EXERCISE
The response must consist of the lines below from the one with "obtain ⟨hb, ht⟩" through the one with "next token -/", exactly as they appear and with both ends kept.

DATA FOR THIS TASK
/-- Settles O48: each end of a step that halts is of one kind, and an instruction that completes
halts by its own request, as only HLT does, or at its region's end. -/
theorem runsEndInOneOfFourWays : Obligations.RunsEndInOneOfFourWays := by
  unfold Obligations.RunsEndInOneOfFourWays
  intro s t hs hfault hstep ht
  cases stepEnd_of_step hstep with
  | halted h => exact absurd h (by simp [hs])
  | hostHalt _ hr => exact .inl ⟨endKind_of_haltRequested hs ht hfault hr, hr, rfl⟩
  | opcodeFault _ hr _ => exact .inr (.inl ⟨endKind_of_fault hs ht rfl, hr, _, rfl⟩)
  | argumentFault _ hr _ _ => exact .inr (.inl ⟨endKind_of_fault hs ht rfl, hr, _, rfl⟩)
  | faulted _ hr _ _ _ => exact .inr (.inl ⟨endKind_of_fault hs ht rfl, hr, _, rfl⟩)
  | @completed _ hr o i q u ho hi hu =>
    obtain ⟨hkept, -, hhalt, -⟩ := completed_of_ok hu
    have hnone := hkept.trans hfault
    have hdecoded := decodedInstr_of_fetched hs hr ho hi
    have hkind := endKind_of_decoded hs ht hnone hr hdecoded
    refine .inr (.inr ⟨hnone, hr, _, hdecoded, ?_⟩)
    by_cases hhlt : i = .hlt
    · exact .inl ⟨hkind.trans (if_pos hhlt), hhlt⟩
    · refine .inr ⟨hkind.trans (if_neg hhlt), hhlt, ?_⟩
      have hq : q = false := (haltAsked_of_ok hu).trans (decide_eq_false hhlt)
      simpa [hs, hq] using hhalt.mp ht

end Sys2Proof.Machine
end

section
/-! PROOFS. The one-pass evaluator of expressions against the grammar
(41_data_movement.md R168, R169). -/

namespace Sys2Proof.Machine

/-! ### Terms that are words -/

theorem DigitsText.char_bound {base n : Nat} {cs : List Nat} (h : DigitsText base cs n) :
    ∀ c ∈ cs, 0x30 ≤ c := by
  have hdigit : ∀ {c d : Nat}, DigitIs base c d → 0x30 ≤ c := by
    rintro c d ⟨-, hc⟩
    omega
  induction h with
  | one hc => exact List.forall_mem_singleton.mpr (hdigit hc)
  | more _ hc ih =>
    exact List.forall_mem_append.mpr ⟨ih, List.forall_mem_singleton.mpr (hdigit hc)⟩

theorem BodyText.char_bound {n : Nat} {cs : List Nat} (h : BodyText cs n) :
    ∀ c ∈ cs, 0x30 ≤ c := by
  cases h with
  | binary h | hexadecimal h =>
    exact List.forall_mem_cons.mpr ⟨by decide, List.forall_mem_cons.mpr ⟨by decide, h.char_bound⟩⟩
  | octal h => exact List.forall_mem_cons.mpr ⟨by decide, h.char_bound⟩
  | zero => decide
  | decimal _ h => exact h.char_bound

/-- The characters of a numeral come after `+`, the last of the characters that end a word. -/
theorem NumeralText.char_bound {v : Int} {cs : List Nat} (h : NumeralText cs v) :
    ∀ c ∈ cs, 0x2B < c := by
  have hbody : ∀ {cs n}, BodyText cs n → ∀ c ∈ cs, 0x2B < c := fun h c hc =>
    Nat.lt_of_lt_of_le (by decide) (h.char_bound c hc)
  cases h with
  | plain h => exact hbody h
  | negative h => exact List.forall_mem_cons.mpr ⟨by decide, hbody h⟩

theorem upperCase_le (c : Nat) : upperCase c ≤ c := by
  unfold upperCase
  split <;> omega

theorem registerNamed_char_bound {cs : List Nat} {r : Reg} (h : registerNamed cs = some r) :
    ∀ c ∈ cs, 0x2B < c := by
  intro c hc
  have hmem : upperCase c ∈ registerText r := registerNamed_eq_some.mp h ▸ List.mem_map_of_mem hc
  have hname : ∀ k ∈ registerText r, 0x2B < k := by cases r <;> decide
  exact Nat.lt_of_lt_of_le (hname _ hmem) (upperCase_le c)

/-- A register name begins with a letter. -/
theorem registerNamed_begins {cs : List Nat} {r : Reg} (h : registerNamed cs = some r) :
    ∃ c cs', cs = c :: cs' ∧ 0x41 ≤ c := by
  have hname := registerNamed_eq_some.mp h
  have hletter : ∃ k ks, registerText r = k :: ks ∧ 0x41 ≤ k := by
    cases r <;> exact ⟨_, _, rfl, by decide⟩
  obtain ⟨k, ks, hk, hle⟩ := hletter
  obtain ⟨c, cs', rfl, hc, -⟩ := List.map_eq_cons_iff.mp (hname.trans hk)
  exact ⟨c, cs', rfl, hle.trans (hc ▸ upperCase_le c)⟩

/-- No numeral begins with a letter. -/
theorem numeral_of_letter {c : Nat} (hc : 0x41 ≤ c) (cs : List Nat) : numeral (c :: cs) = none := by
  have hdigit : digitValue 10 c = none :=
    Option.eq_none_iff_forall_ne_some.mpr fun d hd => by
      obtain ⟨hlt, hchar⟩ := digitValue_eq_some.mp hd
      omega
  rw [numeral_plain fun cs' h => by have := List.head_eq_of_cons_eq h; omega,
    numeralBody_decimal (by omega), digits_eq_none hdigit, Option.bind_none]

/-- The value of a word is a register's or a numeral's, and no word is both. -/
theorem termValue_eq_some {x : Reg → Word} {cs : List Nat} {v : Int} :
    termValue x cs = some v ↔
      (∃ r, registerNamed cs = some r ∧ v = (x r).toInt) ∨ numeral cs = some v := by
  rw [termValue]
  cases hr : registerNamed cs with
  | none => simp
  | some r =>
    obtain ⟨c, cs', rfl, hc⟩ := registerNamed_begins hr
    simp [numeral_of_letter hc, eq_comm]

theorem termText_of_termValue {x : Reg → Word} {t : List Byte} {v : Int}
    (h : termValue x (t.map BitVec.toNat) = some v) : TermText x t v := by
  obtain ⟨r, hr, rfl⟩ | hn := termValue_eq_some.mp h
  · exact .register hr
  · exact .numeral hn

theorem termValue_char_bound {x : Reg → Word} {cs : List Nat} {v : Int}
    (h : termValue x cs = some v) : ∀ c ∈ cs, 0x2B < c := by
  obtain ⟨r, hr, -⟩ | hn := termValue_eq_some.mp h
  · exact registerNamed_char_bound hr
  · exact (numeral_eq_some.mp hn).char_bound

theorem termValue_ne_nil {x : Reg → Word} {cs : List Nat} {v : Int}
    (h : termValue x cs = some v) : cs ≠ [] := by
  rintro rfl
  cases h

/-! ### Words and the characters that end them -/

/-- The text is empty or begins with a character that ends a word: white space, `+` or a
parenthesis. -/
def EndsWord (bs : List Byte) : Prop :=
  ∀ b ∈ bs.head?, b ∈ ([0x20, 0x09, 0x2B, 0x28, 0x29] : List Byte)

theorem endsWord_nil : EndsWord [] := nofun

theorem endsWord_cons {b : Byte} (h : b ∈ ([0x20, 0x09, 0x2B, 0x28, 0x29] : List Byte))
    (bs : List Byte) : EndsWord (b :: bs) := by
  rintro _ ⟨⟩
  exact h

/-- White space before a text that ends a word ends it too. -/
theorem EndsWord.blank_append {a bs : List Byte} (ha : isBlankText a) (h : EndsWord bs) :
    EndsWord (a ++ bs) := by
  cases a with
  | nil => exact h
  | cons b a =>
    refine endsWord_cons ?_ _
    obtain rfl | rfl := ha b List.mem_cons_self <;> decide

theorem flushWord_of_ne_nil {cs : List Nat} (h : cs ≠ []) (ts : List Token) :
    flushWord cs ts = .word cs :: ts :=
  if_neg (by simpa using h)

theorem tokensFrom_blank {b : Byte} (h : b = 0x20 ∨ b = 0x09) (cs : List Nat) (bs : List Byte) :
    tokensFrom cs (b :: bs) = flushWord cs (tokens bs) := by
  obtain rfl | rfl := h <;> rfl

/-- The text that ends a word is read as if the word were not there. -/
theorem tokensFrom_of_endsWord {bs : List Byte} (h : EndsWord bs) (cs : List Nat) :
    tokensFrom cs bs = flushWord cs (tokens bs) := by
  cases bs with
  | nil => rfl
  | cons b bs =>
    have hb := h b rfl
    simp only [List.mem_cons, List.not_mem_nil, or_false] at hb
    obtain rfl | rfl | rfl | rfl | rfl := hb <;> rfl

/-- Characters after `+` belong to the word. -/
theorem tokensFrom_append {t : List Byte} (h : ∀ c ∈ t.map BitVec.toNat, 0x2B < c) (cs : List Nat)
    (bs : List Byte) : tokensFrom cs (t ++ bs) = tokensFrom (cs ++ t.map BitVec.toNat) bs := by
  induction t generalizing cs with
  | nil => simp
  | cons b t ih =>
    obtain ⟨hb, ht⟩ := List.forall_mem_cons.mp h
    rw [List.cons_append, tokensFrom, if_neg (by omega), if_neg (by omega), if_neg (by omega),
      if_neg (by omega), ih ht, List.map_cons, List.append_assoc, List.singleton_append]

theorem tokens_blank_append {a : List Byte} (ha : isBlankText a) (bs : List Byte) :
    tokens (a ++ bs) = tokens bs := by
  induction a with
  | nil => rfl
  | cons b a ih =>
    obtain ⟨hb, ha⟩ := List.forall_mem_cons.mp ha
    exact (tokensFrom_blank hb [] _).trans (ih ha)

/-! ### What the evaluator's state must be for it to answer, by the next token -/

section Evaluation

variable {term : List Nat → Option Int} {ended : Bool} {n : Nat} {acc u : Int} {ts : List Token}

theorem evalTokens_true_plus : evalTokens term true n acc (.plus :: ts) =
    evalTokens term false n acc ts := by
  cases n <;> rfl

theorem evalTokens_nil (h : evalTokens term ended n acc [] = some u) :
    ended = true ∧ n = 0 ∧ acc = u := by
  cases ended <;> cases n <;> simp_all [evalTokens]

theorem evalTokens_word {cs : List Nat}
    (h : evalTokens term ended n acc (.word cs :: ts) = some u) :
    ended = false ∧ ∃ v, term cs = some v ∧ evalTokens term true n (acc + v) ts = some u := by
  cases ended with
  | true => simp [evalTokens] at h
  | false =>
    rw [evalTokens] at h
    cases hv : term cs with
    | none => simp [hv] at h
    | some v => exact ⟨rfl, v, rfl, by simpa [hv] using h⟩

theorem evalTokens_plus (h : evalTokens term ended n acc (.plus :: ts) = some u) :
    ended = true ∧ evalTokens term false n acc ts = some u := by
  cases ended with
  | true => exact ⟨rfl, evalTokens_true_plus.symm.trans h⟩
  | false => simp [evalTokens] at h

theorem evalTokens_lpar (h : evalTokens term ended n acc (.lpar :: ts) = some u) :
    ended = false ∧ evalTokens term false (n + 1) acc ts = some u := by
  cases ended with
  | true => simp [evalTokens] at h
  | false => exact ⟨rfl, h⟩

theorem evalTokens_rpar (h : evalTokens term ended n acc (.rpar :: ts) = some u) :
    ended = true ∧ ∃ m, n = m + 1 ∧ evalTokens term true m acc ts = some u := by
  cases ended <;> cases n <;> simp_all [evalTokens]

end Evaluation

/-! ### Every text of the grammar has its value -/

/-- Where a term is due, the text is read as one, which adds its value to the sum, whatever follows
that ends its last word. -/
def Adds (x : Reg → Word) (t : List Byte) (v : Int) : Prop :=
  ∀ (n : Nat) (acc : Int) (bs : List Byte), EndsWord bs →
    evalTokens (termValue x) false n acc (tokens (t ++ bs)) =
      evalTokens (termValue x) true n (acc + v) (tokens bs)

section Grammar

variable {x : Reg → Word}

theorem adds_word {t : List Byte} {v : Int} (h : termValue x (t.map BitVec.toNat) = some v) :
    Adds x t v := by
  intro n acc bs hbs
  rw [tokens, tokensFrom_append (termValue_char_bound h), List.nil_append,
    tokensFrom_of_endsWord hbs, flushWord_of_ne_nil (termValue_ne_nil h), evalTokens, h]

theorem Adds.paren {e : List Byte} {v : Int} (h : Adds x e v) :
    Adds x ([0x28] ++ e ++ [0x29]) v := by
  intro n acc bs _
  calc evalTokens (termValue x) false n acc (tokens ([0x28] ++ e ++ [0x29] ++ bs))
      = evalTokens (termValue x) false (n + 1) acc (tokens (e ++ 0x29 :: bs)) := by
        simp only [List.append_assoc, List.singleton_append]; rfl
    _ = evalTokens (termValue x) true (n + 1) (acc + v) (tokens (0x29 :: bs)) :=
        h _ _ _ (endsWord_cons (by decide) bs)
    _ = evalTokens (termValue x) true n (acc + v) (tokens bs) := rfl

/-- White space around a term changes nothing. -/
theorem Adds.blanks {a t b : List Byte} {v : Int} (ha : isBlankText a) (ht : Adds x t v)
    (hb : isBlankText b) : Adds x (a ++ t ++ b) v := by
  intro n acc bs hbs
  rw [List.append_assoc, List.append_assoc, tokens_blank_append ha,
    ht n acc _ (hbs.blank_append hb), tokens_blank_append hb]

theorem Adds.plus {e t : List Byte} {v w : Int} (he : Adds x e v) (ht : Adds x t w) :
    Adds x (e ++ [0x2B] ++ t) (v + w) := by
  intro n acc bs hbs
  calc evalTokens (termValue x) false n acc (tokens (e ++ [0x2B] ++ t ++ bs))
      = evalTokens (termValue x) true n (acc + v) (tokens (0x2B :: (t ++ bs))) := by
        rw [← he _ _ _ (endsWord_cons (by decide) _), List.append_assoc, List.append_assoc]; rfl
    _ = evalTokens (termValue x) false n (acc + v) (tokens (t ++ bs)) :=
        evalTokens_true_plus
    _ = evalTokens (termValue x) true n (acc + (v + w)) (tokens bs) := by
        rw [ht _ _ _ hbs, Int.add_assoc]

mutual

theorem ExprText.adds {e : List Byte} {v : Int} : ExprText x e v → Adds x e v
  | .first ha ht hb => ht.adds.blanks ha hb
  | .more he ha ht hb => by
    simpa only [List.append_assoc] using he.adds.plus (Adds.blanks ha ht.adds hb)

theorem TermText.adds {t : List Byte} {v : Int} : TermText x t v → Adds x t v
  | .register h => adds_word (termValue_eq_some.mpr (.inl ⟨_, h, rfl⟩))
  | .numeral h => adds_word (termValue_eq_some.mpr (.inr h))
  | .paren h => h.adds.paren

end

/-! ### Every text with a value is of the grammar -/

/-- A text after which a term is due, with its value: white space, or an expression, `+` and white
space. -/
inductive Pending (x : Reg → Word) : List Byte → Int → Prop where
  | start {a : List Byte} (ha : isBlankText a) : Pending x a 0
  | plus {e a : List Byte} {v : Int} (he : ExprText x e v) (ha : isBlankText a) :
      Pending x (e ++ [0x2B] ++ a) v

/-- A text that opens `n` parentheses, each where a term is due, with the sum of its terms. -/
inductive Opened (x : Reg → Word) : Nat → List Byte → Int → Prop where
  | none : Opened x 0 [] 0
  | paren {n : Nat} {p q : List Byte} {v w : Int} (hp : Opened x n p v) (hq : Pending x q w) :
      Opened x (n + 1) (p ++ q ++ [0x28]) (v + w)

/-- The text the evaluator has read, by its state: whether a term has just ended, how many
parentheses are open, and the sum. -/
inductive Scanned (x : Reg → Word) : Bool → Nat → Int → List Byte → Prop where
  | termDue {n : Nat} {p q : List Byte} {v w : Int} (hp : Opened x n p v) (hq : Pending x q w) :
      Scanned x false n (v + w) (p ++ q)
  | termEnded {n : Nat} {p e : List Byte} {v w : Int} (hp : Opened x n p v)
      (he : ExprText x e w) : Scanned x true n (v + w) (p ++ e)

theorem isBlankText_nil : isBlankText [] := nofun

theorem isBlankText_concat {a : List Byte} {b : Byte} (ha : isBlankText a)
    (hb : b = 0x20 ∨ b = 0x09) : isBlankText (a ++ [b]) :=
  List.forall_mem_append.mpr ⟨ha, List.forall_mem_singleton.mpr hb⟩

theorem Pending.blank {q : List Byte} {w : Int} {b : Byte} (hq : Pending x q w)
    (hb : b = 0x20 ∨ b = 0x09) : Pending x (q ++ [b]) w := by
  cases hq with
  | start ha => exact .start (isBlankText_concat ha hb)
  | plus he ha =>
    rw [List.append_assoc]
    exact .plus he (isBlankText_concat ha hb)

ANSWER SECTION
    obtain ⟨hb, ht⟩ := List.forall_mem_cons.mp h
    rw [List.cons_append, tokensFrom, if_neg (by omega), if_neg (by omega), if_neg (by omega),
      if_neg (by omega), ih ht, List.map_cons, List.append_assoc, List.singleton_append]

theorem tokens_blank_append {a : List Byte} (ha : isBlankText a) (bs : List Byte) :
    tokens (a ++ bs) = tokens bs := by
  induction a with
  | nil => rfl
  | cons b a ih =>
    obtain ⟨hb, ha⟩ := List.forall_mem_cons.mp ha
    exact (tokensFrom_blank hb [] _).trans (ih ha)

/-! ### What the evaluator's state must be for it to answer, by the next token -/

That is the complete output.